Staring at death

My aunt who is in the hospital is small in every way you can think of when you first look at her. She is shorter than me (as all of my aunts and cousins are!); she is incredible thin due to her medical complication. A small example of how she has lost her physical strength with time is that she is incapable of opening a bottle of soda. She cannot carry heavy items. She cannot eat certain foods as they may mess with her digestive system or her medications. She takes 6+ medications a day. She exhausts easily with the smallest tasks we take for granted, such as getting dressed, going up steps [which she no longer does], to cutting vegetables when cooking. Yea, all of that makes her sound like a pitiful old woman.

However, when you talk to her you will immediately know that there is nothing small or weak about her, regardless of her appearance and physical capabilities. She is in every sense of the word, is the strongest most courageous woman I know.

Not going into too greater details of her condition, just yesterday my Mom and I went to the clinic with her since she had a medical procedure to do. With an appointment at 3PM, we thought we’d easily be out by 4:30 at the latest. But the time went by. Another hour passed. Another 2 hours passed. Luckily I had brought a book to read, but I was by myself in the waiting room since my Mom had accompanied my aunt. I tried reading and I honestly think I was skimming. My eyes saw words, my mind heard those words as I read them quickly, but retained absolutely nothing. I was “reading” to pass the time, to not have to just sit there and stare at the same little sign that read, “Agrege sus sujerencias aqui” with a suggestion box below. The pain in the ass 10-year-old kid sitting next to me kept eyeballing what I was reading because let’s be honest, it’s weird to see a girl in the waiting room in Chile reading a book in English for crying out loud, rather than refreshing her phone.

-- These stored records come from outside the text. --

/-- The sums S and A of R167 that a streaming row adds. -/
def Tile.wideTerm (t : Tile) (row : List FVal) : FVal × FVal :=
  let idx := List.range t.krows
  if t.cplx then
    (sumFp64 ((idx.map fun k => mulFp64 (row.getD (2 * k) .zero) (t.wide1.getD k .zero)) ++
        idx.map fun k => mulFp64 (row.getD (2 * k + 1) .zero) (t.wide2.getD k .zero)),
      sumFp64 ((idx.map fun k => mulFp64 (row.getD (2 * k) .zero).abs (t.mag.getD k .zero)) ++
        idx.map fun k => mulFp64 (row.getD (2 * k + 1) .zero).abs (t.mag.getD k .zero)))
  else
    (sumFp64 (idx.map fun k => mulFp64 (row.getD k .zero) (t.wide1.getD k .zero)),
      sumFp64 (idx.map fun k => mulFp64 (row.getD k .zero).abs (t.mag.getD k .zero)))

/-! ## The accumulator buffer (R155, R156) -/

/-- An Anvil's entry. -/
def Anvil.entry (a : Anvil) (row n : Nat) : BitVec 128 := SMap.read 0 a.entries (row * 64 + n)

/-- What a row keeps beside its entries. -/
def Anvil.row (a : Anvil) (row : Nat) : AccRow := SMap.read {} a.rows row

/-- The residue of a row of entries of a class (R166). -/
def rowResidue (cls : AccClass) (es : List (BitVec 128)) : Nat :=
  match cls with
  | .exact => residue (es.map fun e => match readExact e with
      | .fin v => v
      | _ => 0).sum
  | .block => residue (es.map fun e => (readBlock e).2).sum
  | .wide => 0

/-- One entry after a contribution (R106, R108, R109). -/
def addContrib (judged : Bool) (old : BitVec 128) : Contrib → BitVec 128 × FlagWord
  | .exact s spec =>
      let term : EntryVal := match spec with
        | 0 => .fin s
        | 1 => .inf false
        | 2 => .inf true
        | _ => .nan
      let (v, f) := (readExact old).add term
      let (v', f') := if judged then v.judge else (v, 0)
      (writeExact v', f ||| f')
  | .block ps =>
      let (a, v) := readBlock old
      let (a', v', f) := ps.foldl blockStep (a, v, 0)
      (writeBlock a' v', f)
  | .wide b =>
      let (s, f) := addFp64Flags (binary64.decode (old.toNat % 2 ^ 64)) (binary64.decode b)
      (BitVec.ofNat 128 (fp64Code s), f)

/-- A row write takes effect (R156). The check accumulator runs for every write, and the CHK flag of the row's last writer
says whether a DRAIN compares it (DEDUCED, log entry 108). The sum S of a wide row starts from the signed sum of its
initial entries and A from that of their magnitudes, so that a row without a fault passes (DEDUCED, log entry 108). -/
def Anvil.apply (a : Anvil) (w : RowWrite) : Anvil :=
  match w.raw with
  | some es =>
      let vs := es.map fun e => binary64.decode (e.toNat % 2 ^ 64)
      { a with
        entries := SMap.writeList 0 a.entries (w.row * 64) es
        rows := SMap.write {} a.rows w.row
          { void := w.void, cause := w.cause, ready := true, chkOn := w.chkOn
            check := rowResidue w.cls es, wideS := sumFp64 vs, wideA := sumFp64 (vs.map FVal.abs)
            cls := w.cls, hallOk := w.hallOk, seq := w.seq } }
  | none =>
      let old := a.row w.row
      let keep : AccRow := if w.acc then old else {}
      let base (n : Nat) : BitVec 128 := if w.acc then a.entry w.row n else 0
      let outs := (List.range w.ncols).map fun n =>
        if w.judged then addContrib true (base n) (w.cols.getD n (.exact 0 0)) else (base n, 0)
      let before := (List.range 64).map fun n => if n < w.ncols then base n else a.entry w.row n
      let after := outs.map (·.1) ++ (before.drop w.ncols)
      let flags := outs.foldl (fun f o => f ||| o.2) (keep.flags ||| w.flags)
      let start := if w.acc then keep.check else rowResidue w.cls before
      let vs := before.map fun e => binary64.decode (e.toNat % 2 ^ 64)
      let (s0, a0) := if w.acc then (keep.wideS, keep.wideA)
        else (sumFp64 vs, sumFp64 (vs.map FVal.abs))
      let check := match w.cls with
        | .exact => residue (start + w.checkAdd)
        | .block => residue ((start : Int) + rowResidue .block after - rowResidue .block before)
        | .wide => 0
      { a with
        entries := SMap.writeList 0 a.entries (w.row * 64) (outs.map (·.1))
        rows := SMap.write {} a.rows w.row
          { flags := flags, void := keep.void || w.void
            cause := if keep.void then keep.cause else w.cause
            ready := true, chkOn := w.chkOn, check := check
            wideS := (addFp64 s0 w.wideS).1, wideA := (addFp64 a0 w.wideA).1
            cls := w.cls, weight := w.weight, tshift := w.tshift, sshifts := w.sshifts
            tags := if w.acc then keep.tags ++ w.tags else w.tags
            hallOk := (!w.acc || keep.hallOk) && w.hallOk, seq := w.seq } }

I can’t remember at what time my cousin arrived at the clinic. Maybe 7 or 8 at night. With the entry door to the exam rooms right in front of me, I see one nurse run out.  Run the fuck out, like scared. Something had happened. Before I knew it, an alarm started going off. Emergency lights started flickering. A team of maybe 10 doctors and nurses ran in. Two or three men in suits were farther down to my right of the clinic and I didn’t know what they were for (security?) Then, a medical assistant rushes into the exam rooms carrying oxygen tanks. Part of me wonders if all of these measures had been caused by something related to my aunt. I didn’t want to think it was.

I can’t remember if her doctor came out to talk to us or not. Maybe he did. She had had a cardiac arrest and had been dead for maybe a minute. As the medical team passed by as they rolled her out of the door. She was blue. Blue, like indigo blue. I had never been faced with an almost death experience like that. My aunt was taken upstairs to the ICU where they would try to stabilize her, even though her health was already at such a stake. Her doctor thought that due to the complications, she would not make it until the morning.

My Mom and my aunt are extremely close. They only have a three year age difference and they talk practically every single day. We have not even been in Chile for a week and now we thought we would lose her and take part in her funeral.

Luckily and honestly, no one knows how but she came out of it again. We went to see my aunt today and if you’d seen her, it’s as if she had not even had a cardiac arrest the day before. There she was, sitting up with some difficulty, but with a bright smile on her face.

Mumm-ra the family calls her because she is immortal 🙂

Don’t take anything for granted. Say sorry and mean it. Love and mean it. Live in truth and kindness because you don’t ever know when your last chance may ever be with your loved ones.